Interessada e curiosa de ver de perto seu trabalho, durante uma viagem ao Rio fui a ele apresentada por meu cunhado, Dirceu Nascimento, diretor da revista Manchete, ocasião que fui convidada e conhecer a Escolinha.
O que vi foi bastante para fixar-me a ideia de fazer algo parecido em Cachoeiro, a fim de proporcionar às crianças do lugar e aos meus próprios filhos aquela oportunidade, que logo me pareceu tão preciosa.
Naquela época eu não sabia nada sobre artes plásticas, nem ao menos tinha oportunidade de visitar exposições de arte, apenas tinha notícias de que tudo existia, e algum conhecimento muito superficial do desenvolvimento da pintura e seu progresso no mundo. Até então jamais havia me arvorado a pegar num lápis para desenhar.
Mas, se a mim foi negada essa oportunidade, percebi que, por aquele processo que vinha desenvolvendo o Prof. Augusto, qualquer um poderia tentá-la. No meu entender o ensino de desenho nas escolas primárias e secundárias era muito limitado. Nenhum aluno saía do colégio aproveitando alguma coisa que aprendia, para ser aplicada na prática. O que acontecia é que se formava um conceito pessoal em torno do desenho, de quem tinha ou não "jeito para desenhar", e os que poucos conseguiam realizar os deveres de desenho dados pelos professores, ajudavam o resto da classe.
E, na certeza de que o processo que havia visto na Escolinha do IPASE seria um passo definitivo para resolver aquela deficiência de ensino, tornei realidade o sonho de fazer algo a respeito.
A APLICACÃO DA EXPERIÊNCIA
Com o nome de Clube de Arte Recreativo de Cachoeiro de Itapemirim, batizei minha primeira experiência, em 1950. Antes vinha tentando fazer bonecos de fantoches, aprendendo através de aulas periódicas publicadas em jornal do Rio, e fazendo teatrinhos de fantoches em festinhas de aniversários de crianças.
Logo após consegui num clube social da cidade um contrato para duas apresentações durante a Semana da Criança, de uma pecinha teatral que escrevi e encenei com um grupo de jovens. Desse dinheirinho - Cr$500,00 comprei material de pintura, de desenho, balde para o barro, e comecei a trabalhar. As salas me foram emprestadas pelo Partido Socialista Brasileiro, que ocasionalmente se reunia ali à noite.
Levei meus filhos e seus amigos como cobaias. Espalhei prospectos do movimento, em correspondência particular e anúncios nos jornais. E mandei também a notícia para a Escolinha de Arte do IPASE, que imediatamente se mostrou interessada em meu trabalho.

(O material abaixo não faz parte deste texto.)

-- ==== Sys2Proof/Machine/Catch.lean ====
section
/-! DEFINITION. Channel states, training, evacuation, zeroing and the map (R418-R419, R429-R431, R447-R473, R795), and the
entries of the catch controller. -/

namespace Sys2Proof.Machine

/-- The index of channel `n`'s first page of entries. -/
def chIdx (n : Nat) : Nat := 0x3100 + 0x10 * n

/-! ### Windows and channels -/

/-- The channels a window names. -/
def winChannels (s : State) (w : Nat) : List Nat :=
  let ways := 2 ^ ((s.settingW (0x3180 + w) 1).extractLsb' 27 2).toNat
  (List.range ways).map (fun j => (s.settingW (0x3180 + w) 2).toNat / 2 ^ (3 * j) % 8)

/-- A window is enabled. -/
def winEnabled (s : State) (w : Nat) : Bool := (s.settingW (0x3180 + w) 1).getLsbD 31

/-- Some enabled window names channel `n`. -/
def chanMapped (s : State) (n : Nat) : Bool := (List.range 16).any (fun w => winEnabled s w && (winChannels s w).contains n)

/-- The evacuation is under way, and uses channel `n`. -/
def State.evacuating (s : State) : Bool := s.catch'.evac = .copy || s.catch'.evac = .switch
def evacUses (s : State) (n : Nat) : Bool :=
  s.evacuating && ((winChannels s s.catch'.evacSrc).contains n || (winChannels s s.catch'.evacDst).contains n)

/-- The lines of the zeroing's range, lowest first. -/
def zeroLinesOf (s : State) : List Nat := (List.range (s.catch'.zeroLen / 64)).map (fun i => s.catch'.zeroBase + 64 * i)

/-- The zeroing is under way and holds lines of channel `n`. -/
def zeroUses (s : State) (n : Nat) : Bool := s.catch'.zeroBusy && (zeroLinesOf s).any (fun a => lineOf s a / 2 ^ 33 = n)

/-! ### Zeroing (R463, R795) -/

/-- A line of zeros. -/
def zeroLine : List NWord := List.replicate 16 { d := 0, p := false }

/-- Write zeros to the lines of a list whose channel serves and still has lines allowed to it; the second part counts them. -/
def zeroWalk : List Nat → Tab Nat → State → Nat × State
  | [], _, s => (0, s)
  | a :: as, left, s =>
    let line := lineOf s a
    let k := Tab.get 0 left (line / 2 ^ 33)
    if k = 0 || !s.chanServes (line / 2 ^ 33) then zeroWalk as left s
    else
      let (n, s) := zeroWalk as (Tab.set 0 left (line / 2 ^ 33) (k - 1)) (writeBoth a line zeroLine s)
      (n + 1, s)

/-- How many lines of each channel had issued when a zeroing ended early is left open: free values (log 1). -/
def drawCounts (bound : Nat) : Nat → State → Tab Nat × State
  | 0, s => ([], s)
  | n + 1, s =>
    let (t, s) := drawCounts bound n s
    let (v, s) := s.draw
    (Tab.set 0 t n (v.toNat % (bound + 1)), s)
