-- ==== Sys2Proof/Machine/PowerOps.lean ====
section
/-! DEFINITION. Power domains as start-up uses them: their supplies, the start of a ramp, and PWR_DEFAULT of the slot that is being loaded
(R751, R755, R758, R770). -/

namespace Sys2Proof.Machine

/-- Change the clock and power state. -/
def State.modPower (s : State) (g : PowerState → PowerState) : State := { s with power := g s.power }

/-- The supplies of a domain are good (R751). -/
def supplied (s : State) (d : Nat) : Bool := s.power.good1 && (!(72 ≤ d && d < 86) || s.power.good2)

/-- A domain enters RAMPING: its switch waits for the in-rush slot (R755). -/
def rampDomain (d : Nat) (s : State) : State := s.modDom d (fun x => { x with st := .ramping, granted := false })

/-- A domain that is OFF or FAILED starts to ramp, if its supplies are good. -/
def powerUp (d : Nat) (s : State) : State :=
  if supplied s d && ((s.dom d).st = .off || (s.dom d).st = .failed) then rampDomain d s else s

/-- The domains that a mask names, in ascending number. -/
def namedDomains (m : BitVec 88) : List Nat := (List.range 87).filter (fun d => m.getLsbD d)

/-- Start-up powers up the domains it wants that have yet to ramp. -/
def powerWanted (s : State) : State := (namedDomains s.power.wanted).foldl (fun s d => powerUp d s) s

/-! ### The settings block (R580, R581) -/

/-- The entry records of a frame: index, subindex and value; padding is left out (R575). -/
def entryRecords : Nat → List Word → List (Nat × Nat × Word)
  | 0, _ => []
  | k + 1, ws =>
    let a := ws.getD 0 0
    let rest := entryRecords k (ws.drop 2)
    if a = 0 then rest else (a.toNat / 256 % 65536, a.toNat % 256, ws.getD 1 0) :: rest

/-- The records of a slot's settings block. -/
def settingsRecords (s : State) (n : Nat) : List (Nat × Nat × Word) :=
  let a := Tab.get MouldArea.reset (Tab.get MouldSlot.reset s.loader.slots n).areas 3
  if a.st = .valid then
    match blockContent a.words 16384 with
    | some ws => entryRecords (ws.length / 2) ws
    | none => []
  else []

/-- The value the last record of a list gives an entry, 0 where none does. -/
def recordValue (rs : List (Nat × Nat × Word)) (idx sub : Nat) : Word :=
  match (rs.filter (fun r => r.1 = idx && r.2.1 = sub)).getLast? with
  | some r => r.2.2
  | none => 0

/-- The slots that BOOT_ORDER names (R617). -/
def bootSlots (w : Word) : List Nat :=
  (((List.range 8).map (fun k => w.toNat / 16 ^ k % 16)).takeWhile (fun n => n ≠ 15)).filter (fun n => n < 4)

/-- BOOT_ORDER: what a valid copy of the boot record holds, 0xFFFF_FF10 without one (R588). -/
def bootOrder (l : Loader) : Word := (l.bootCopies.1.orElse (fun _ => l.bootCopies.2)).getD 0xFFFFFF10#32

/-- The slot that is active after a full image from the loader's present source (R581). -/
def slotToBe (s : State) : Option Nat :=
  if s.loader.source = 0 then some s.loader.slot
  else (bootSlots (bootOrder s.loader)).find? (fun n => (Tab.get MouldArea.reset (Tab.get MouldSlot.reset s.loader.slots n).areas 3).st = .valid)

/-- PWR_DEFAULT as start-up finds it (R770, log 41): all ones where no slot is active. -/
def pwrDefault (s : State) : BitVec 88 :=
  match slotToBe s with
  | none => BitVec.ofNat 88 (2 ^ 87 - 1)
  | some n =>
    let rs := settingsRecords s n
    (recordValue rs 0x2111 4 &&& 0x7FFFFF#32).setWidth 24 ++ recordValue rs 0x2111 3 ++ recordValue rs 0x2111 2

/-- The header of a full image has passed: the gated domains of PWR_DEFAULT power up (R758). -/
def startDomains (s : State) : State := powerWanted (s.modPower (fun p => { p with wanted := pwrDefault s }))

/-- Every domain that start-up wants is ON or FAILED (R758). -/
def domainsReady (s : State) : Bool := (namedDomains s.power.wanted).all (fun d => (s.dom d).st = .on || (s.dom d).st = .failed)

end Sys2Proof.Machine
end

O RESULTADO DA EXPERIÊNCIA
Nas férias de 1951 levei ao Prof. Augusto o resultado de meu trabalho, em forma de desenhos e pinturas das crianças. Embora recebesse sua aprovação, percebi que não poderia continuar naquelas condições tão precárias, com falta de tudo. Resolvi então acabar com a Escolinha no fim de 1950, durando ela, portanto, um ano. Mas continuei a persistir na ideia, escrevendo e publicando sobre a minha experiência e procurando uma maneira de continuá-la em melhores condições.
ENRIQUECIMENTO INDIVIDUAL
Em 1952, nas férias de começo de ano, voltei ao Rio e na Escolinha do IPASE encontrei funcionando na ocasião vários cursos: desenho, xilogravura, gravura em metal e silkscreen. Os alunos variavam de idade, desde crianças, jovens e até pessoas de idade. Imediatamente o Prof. Augusto me fez frequentar todos os cursos, de 8 às 20 horas diariamente. Para mim essas aulas eram dadas como as das crianças, inteiramente livres, apenas com a presença dos professores, incentivando, e embora as técnicas fossem por mim desconhecidas, despertaram-me um interesse indescritível, e uma satisfação só mesmo comparável à que eu descobria nos meus alunos enquanto trabalhavam.

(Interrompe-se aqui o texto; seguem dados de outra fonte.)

-- ==== Sys2Proof/Machine/Loader.lean ====
section
/-! DEFINITION. The loader up to the release of an image: records and their checks, the slave configuration port, LD_CMD, and write sessions
of the mould store (R565-R613, R617-R620). -/

namespace Sys2Proof.Machine

/-- Change the loader. -/
def State.modLoader (s : State) (g : Loader → Loader) : State := { s with loader := g s.loader }

/-! ### Which entries an image may name (R575) -/

/-- Entries whose Default column reads "image", and the upper half of the 64-bit one. -/
def imageEntry (idx sub : Nat) : Bool :=
  (0x4000 ≤ idx && idx < 0x4048 && (sub = 2 || sub = 3 || sub = 4 || (0x20 ≤ sub && sub < 0x30))) ||
  (0x4100 ≤ idx && idx < 0x4148 && (sub = 2 || sub = 3)) ||
  (0x3500 ≤ idx && idx < 0x35C0 && sub = 3 && idx % 32 ≤ 1) ||
  (0x2500 ≤ idx && idx < 0x2540 && sub = 1) ||
  (0x2580 ≤ idx && idx < 0x258A && sub = 1) || (0x2590 ≤ idx && idx < 0x259C && sub = 1) ||
  (idx = 0x25A0 && 1 ≤ sub && sub ≤ 16)

/-- Entries whose reset value is "M" and that a settings block may name (R580). -/
def settingsEntry (idx sub : Nat) : Bool :=
  (idx = 0x3410 && sub = 1) || (0x3180 ≤ idx && idx < 0x3190 && 1 ≤ sub && sub ≤ 3) ||
  (0x3100 ≤ idx && idx < 0x3180 &&
    ((idx % 16 = 0 && (sub = 2 || (5 ≤ sub && sub ≤ 0x0A))) || (idx % 16 = 2 && (sub = 2 || sub = 3 || sub = 4)))) ||
  (idx = 0x2600 && sub = 2) || (idx = 0x2111 && (sub = 2 || sub = 3 || sub = 4))

/-- The flask an entry belongs to. -/
def entryFlask (idx : Nat) : Option Nat :=
  if 0x4000 ≤ idx && idx < 0x4048 then some (idx - 0x4000) else if 0x4100 ≤ idx && idx < 0x4148 then some (idx - 0x4100) else none

/-! ### Frames (R567, R571-R573) -/

/-- Target of a frame address: a flask, 0x7F for device entries. -/
def faTarget (fa : Nat) : Nat := fa / 2 ^ 17
def faSpace (fa : Nat) : Nat := fa / 2 ^ 14 % 8
def faContext (fa : Nat) : Nat := fa / 64 % 256

/-- A frame address fits a row of R571. -/
def faValid (fa : Nat) : Bool :=
  if faTarget fa = 0x7F then true
  else faTarget fa < 72 &&
    (match faSpace fa with
     | 0 => fa % 64 ≤ 4 || (8 ≤ fa % 64 && fa % 64 ≤ 23)
     | 1 => fa / 64 % 256 = 0
     | 2 => fa / 512 % 32 = 0 && fa / 128 % 4 ≠ 3
     | 3 => fa / 4 % 4096 = 0 && fa % 4 ≠ 3
     | _ => false)

/-- A frame 4 of a context carries its record header with VALID and the context's own ID (R572). -/
def headerFits (fa : Nat) (ws : List Word) : Bool :=
  let w := ws.getD 8 0
  !(faTarget fa < 72 && faSpace fa = 0 && fa % 64 = 4) || (w.getLsbD 31 && w.toNat % 256 = faContext fa)

/-- The error of an entry record, if it has one (R575, R594, R599). -/
def entryError (isPartial : Bool) (region : BitVec 72) (r : Nat × Nat × Word) : Option Nat :=
  let outside := isPartial && !(match entryFlask r.1 with
    | some p => region.getLsbD p
    | none => false)
  if !imageEntry r.1 r.2.1 then some 0x3909 else if outside then some 0x3905 else none

/-- The check of a frame record of 34 words against the frames before it (R594); `bad` says that its source delivered a bad word (R600). -/
def frameError (isPartial : Bool) (region : BitVec 72) (last : Option Nat) (bad : Bool) (ws : List Word) : Option Nat :=
  let fa := (ws.getD 0 0).toNat % 2 ^ 24
  let data := (ws.drop 1).take 32
  if bad || ws.length ≠ 34 || crcOfWords (ws.take 33) ≠ ws.getD 33 0 then some 0x3903
  else if !(faValid fa && headerFits fa data) then some 0x3904
  else if last.any (fun l => fa ≤ l) then some 0x3906
  else if isPartial && faTarget fa ≠ 0x7F && !region.getLsbD (faTarget fa) then some 0x3905
  else if faTarget fa = 0x7F then (entryRecords 16 data).findSome? (entryError isPartial region)
  else none

/-! ### The header (R566, R593, R611) -/

/-- KIND of a header. -/
def hdrKind (ws : List Word) : Nat := ((ws.getD 2 0).extractLsb' 28 4).toNat
/-- REGION of a header. -/
def hdrRegion (ws : List Word) : BitVec 72 := (ws.getD 6 0).extractLsb' 0 8 ++ ws.getD 5 0 ++ ws.getD 4 0

/-- A flask may be in the region of a partial image (R611). -/
def regionFits (s : State) (p : Nat) : Bool :=
  let r := (s.flask p).role
  s.domOn p && (r = .active || r = .stopped || r = .spareIdle) && !s.stagedTo p

/-- The checks of a header that do not look at the device's state. -/
def headerShape (bad : Bool) (ws : List Word) : Option Nat :=
  if bad || ws.length ≠ 16 || ws.getD 0 0 ≠ 0x4C524142#32 || crcOfWords (ws.take 15) ≠ ws.getD 15 0 then some 0x3901
  else if (ws.getD 2 0).extractLsb' 8 8 ≠ (1 : BitVec 8) then some 0x3901
  else if ws.getD 1 0 ≠ 0x00004096#32 then some 0x3902
  else if !(hdrKind ws = 1 || hdrKind ws = 2) then some 0x390A
  else none

/-- FRAME_COUNT and REGION of a header. -/
def headerCounts (eligible : Nat → Bool) (ws : List Word) : Option Nat :=
  let n := (ws.getD 3 0).toNat
  let g := hdrRegion ws
  if n = 0 || 57825 < n then some 0x3901
  else if hdrKind ws = 1 then (if g = BitVec.allOnes 72 then none else some 0x3901)
  else if g ≠ 0 && (List.range 72).all (fun p => !g.getLsbD p || eligible p) then none
  else some 0x3905

/-- The check of a header (R590, R593). -/
def headerError (s : State) (bad : Bool) (ws : List Word) : Option Nat :=
  match headerShape bad ws with
  | some e => some e
  | none => if (hdrKind ws = 1) = s.loader.released then some 0x390A else headerCounts (regionFits s) ws

/-! ### Sources -/

/-- The gate by which the loader reads an image in catch memory (R604). -/
abbrev loaderNode : Nat := 89

/-- Where the record due begins in the image, and its length, in words (R565). -/
def recordPlace (l : Loader) : Nat × Nat :=
  if l.st ≠ .receiving then (0, 16) else (16 + 34 * l.frames, if l.frames = l.frameCount then 4 else 34)

/-- The reads that fetch `n` words from a catch address: one for each line they touch. -/
def fetchReads (a n : Nat) : List (Nat × Nat) :=
  (linesOf a n).map (fun la => let lo := max a la; (lo, min ((la + 64 - lo) / 4) ((a + 4 * n - lo) / 4)))

/-- The reads of the record due. -/
def recordReads (s : State) : List (Nat × Nat) :=
  let (base, n) := recordPlace s.loader
  fetchReads (s.settingN 0x2200 3 + 4 * base) n

/-- What the loader has asked for is waited for no more. -/
def dropFetch (s : State) : State :=
  s.modGate loaderNode (fun g => { g with
    answers := []
    waiting := g.waiting.map (fun p => { p with who := 0 })
    outstanding := g.outstanding.map (fun o => { o with who := 0 }) })

/-- A load from catch memory asks for its next record (R604). -/
def fetchRecord (s : State) : State :=
  if s.loader.source ≠ 2 then s
  else (recordReads s).zipIdx.foldl (fun s e => s.requestBy (e.2 + 1) loaderNode unresolved 0 0 (.rd e.1.1 e.1.2)) (dropFetch s)

/-- The answer to the `k`-th read of the record. -/
def fetched (s : State) (k : Nat) : Option Body := ((s.gate loaderNode).answers.find? (fun a => a.who = k + 1)).map (·.body)

/-- Every read of the record has been answered. -/
def recordFetched (s : State) : Bool := (List.range (recordReads s).length).all (fun k => (fetched s k).isSome)

/-- The words of the record as they were answered; poison where a read was not answered OK (R393). -/
def fetchedWords (s : State) : List NWord :=
  (recordReads s).zipIdx.flatMap (fun e => match fetched s e.2 with
    | some (.rdata .ok ws) => ws
    | _ => List.replicate e.1.2 ⟨0, true⟩)

/-- The next record as its source delivers it: from the mould slot, from catch memory, or what came on the SCP. -/
def nextRecord (s : State) : List Word × Bool :=
  match s.loader.source with
  | 0 =>
    let (base, n) := recordPlace s.loader
    ((List.range n).map (fun i => Tab.get 0 ((s.mould s.loader.slot).area 0).words (base + i)), false)
  | 1 => (s.loader.scpRec, false)
  | _ => ((fetchedWords s).map (·.d), (fetchedWords s).any (·.p))

/-- Report an error of the loader (R620, R685). -/
def reportLoader (code record fa : Nat) (s : State) : State :=
  reportAt code 0x0D s.loader.source (BitVec.ofNat 32 record) (BitVec.ofNat 64 fa) s

/-- A corrected word of the mould store or of staging (0x1901). -/
def noteEcc (ecc : Ecc) (s : State) : State := if ecc = .corrected then reportLoader 0x1901 0 0 s else s

/-- An image region that start-up tries: VALID and a full image (R588). -/
def bootable (s : State) (n : Nat) : Bool :=
  let a := (s.mould n).area 0
  n < 4 && a.st = .valid && ((Tab.get 0 a.words 2).extractLsb' 28 4).toNat = 1

/-- Every skipped boot slot's recovery is complete: a slot has loaded, or start-up moves on to the SCP (R689). -/
def bootRecovered (s : State) : State :=
  s.chill.ongoing.foldl (fun s r => if r.code = 0x2902 then recoveryEnds 0x2902 0x0D 0 true s else s) s

/-- Start-up goes on to its next source (R588): the next bootable slot, the SCP under 0b00, or 0x4901 under 0b10. -/
def bootNext (s : State) : State :=
  match s.loader.toTry.dropWhile (fun n => !bootable s n) with
  | n :: rest => s.modLoader (fun l => { l with source := 0, slot := n, armed := true, toTry := rest, booting := true })
  | [] =>
    let s := s.modLoader (fun l => { l with toTry := [], booting := false, armed := false })
    if s.power.bootSel = 2 then reportLoader 0x4901 0 0 s else bootRecovered s

/-- A load ends without effect (R591, R592): LD_ERROR names the record, and start-up tries its next source. `own` says that the code is logged
for a boot slot too. -/
def endLoad (code record fa : Nat) (own : Bool) (s : State) : State :=
  let boot := s.loader.booting
  let s := if boot && !own then reportRecovering { code := 0x2902, kind := 0x0D, oid := 0, aux := BitVec.ofNat 32 record, detail := BitVec.ofNat 64 fa } s
    else reportLoader code record fa s
  let s := recoveryEnds 0x2901 0x0D 1 false (if s.loader.source = 2 then dropFetch s else s)
  let s := s.modLoader (fun l =>
    { l with
      st := .idle, armed := false, staged := [], error := BitVec.ofNat 32 (code * 2 ^ 16 + record), retries := 0
      last := if l.source = 1 then .rejected else l.last })
  if boot then bootNext s else s

/-- A record has been checked: the SCP is ready again. -/
def recordDone (s : State) : State := s.modLoader (fun l => { l with scpBusy := false, scpRec := [] })

/-- A source delivers the next record: an SCP transaction, a slot being read, or catch memory with every read answered. -/
def recordReady (s : State) : Bool :=
  s.power.released && (if s.loader.source = 1 then s.loader.scpBusy
    else (s.loader.armed || s.loader.st = .receiving) && (s.loader.source ≠ 2 || recordFetched s))

/-- A header has passed: RECEIVING begins (R591), and a full image starts the gated domains it wants (R758). -/
def headerPasses (ws : List Word) (s : State) : State :=
  let s := s.modLoader (fun l =>
    { l with
      st := .receiving, armed := false, isPartial := hdrKind ws = 2, region := hdrRegion ws, frameCount := (ws.getD 3 0).toNat
      version := ws.getD 7 0, crc := ws.foldl crc32Word crcInit, staged := [], frames := 0, retries := 0, retryLogged := false
      last := if l.source = 1 then .ok else l.last })
  fetchRecord (if hdrKind ws = 2 then s else startDomains s)

/-- HEADER_RECORD (R593): `ecc` is what the SECDED checks of the source find. -/
def execHeaderRecord (ecc : Ecc) (s : State) : Result :=
  let (ws, p) := nextRecord s
  event (s.loader.st = .idle && recordReady s && s.domOn 87) s
    (let s := recordDone (noteEcc ecc s)
     match headerError s (p || ecc = .uncorrectable) ws with
     | some e => endLoad e 0 0 false s
     | none => headerPasses ws s)

/-- A record on the SCP that is an END record: every frame is in, or it begins with MAGIC_END. -/
def scpEnd (l : Loader) : Bool := l.frames = l.frameCount || (l.scpRec.length = 4 && l.scpRec.getD 0 0 = 0x444E4542#32)

/-- The record due is the END record (R595). -/
def endDue (l : Loader) : Bool := if l.source = 1 then scpEnd l else l.frames = l.frameCount

/-- The frame staged last. -/
def lastStaged (l : Loader) : Option Nat := l.staged.getLast?.map (·.1)

/-- A frame record on the SCP failed: it is asked for again, at most three times (R609). -/
def scpRetry (fa : Nat) (s : State) : State :=
  let n := s.loader.frames + 1
  if 3 ≤ s.loader.retries then endLoad 0x3903 n fa false s
  else
    let s := if s.loader.retryLogged then s
      else reportRecovering { code := 0x2901, kind := 0x0D, oid := 1, aux := BitVec.ofNat 32 n, detail := BitVec.ofNat 64 fa } s
    s.modLoader (fun l => { l with retries := l.retries + 1, retryLogged := true, scpRetries := l.scpRetries + 1, last := .retry })

/-- FRAME_RECORD (R594, R609). -/
def execFrameRecord (ecc : Ecc) (s : State) : Result :=
  let l := s.loader
  let (ws, p) := nextRecord s
  let fa := (ws.getD 0 0).toNat % 2 ^ 24
  event (l.st = .receiving && recordReady s && !endDue l && s.domOn 87) s
    (let s := recordDone (noteEcc ecc s)
     match frameError l.isPartial l.region (lastStaged l) (p || ecc = .uncorrectable) ws with
     | some e => if e = 0x3903 && l.source = 1 then scpRetry fa s else endLoad e (l.frames + 1) fa false s
     | none =>
       let s := recoveryEnds 0x2901 0x0D 1 true s
       fetchRecord (s.modLoader (fun l =>
        { l with
          staged := l.staged ++ [(fa, (ws.drop 1).take 32)], frames := l.frames + 1, crc := ws.foldl crc32Word l.crc, retries := 0
          last := if l.source = 1 then .ok else l.last })))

E assim, voltando para Cachoeiro, tornei-me autodidata, na impossibilidade de frequentar aulas ou poder encontrar uma só pessoa que pudesse ministrá-las.
ASPECTOS CARACTERISTICOS E A REABERTURA DA ESCOLINHA DE ARTE DE CACHOEIRO DE ITAPEMIRIM
Durante o curso, recebia do Prof. Augusto e de Lúcia Alencastro orientação sobre a experiência que eles ali realizavam com as crianças. Certo dia o professor induziu-me a requerer uma verba do Ministério da Educação, apresentando-me a Vera Simões, que gentilmente acompanhou-me até seu pai, o Ministro Simões Filho, e expos minhas dificuldades, pois, moça da roça que era, senti-me inibida a expor pessoalmente o que necessitava.
Voltando a Cachoeiro, para meu verdadeiro espanto recebi daí a dias a comunicação de que a verba havia sido concedida, e um cheque que $25.000. Imediatamente procurei um local que servisse para reabrir a Escola e, em março de 1952, pode ela reabrir-se com o nome de ESCOLINHA DE ARTE DE CACHOEIRO DE ITAPEMIRIM, em caráter particular.
Além dessa verba, outra me foi concedida pela Associação de Proteção à Maternidade e Infância de Cachoeiro de Itapemirim, de $1,000, em troca de 10 bolsas de estudos para crianças pobres.
Mais tarde a Prefeitura local também concedeu outra verba de $500, com direito a matrículas gratuitas. Desses $1.500 cruzeiros, pagava mil de aluguel e $500 para uma ajudante. Com a verba do Ministério adquiri móveis, material de desenho, pintura, xilogravura e silkscreen, e depositei o restante para futuras despesas.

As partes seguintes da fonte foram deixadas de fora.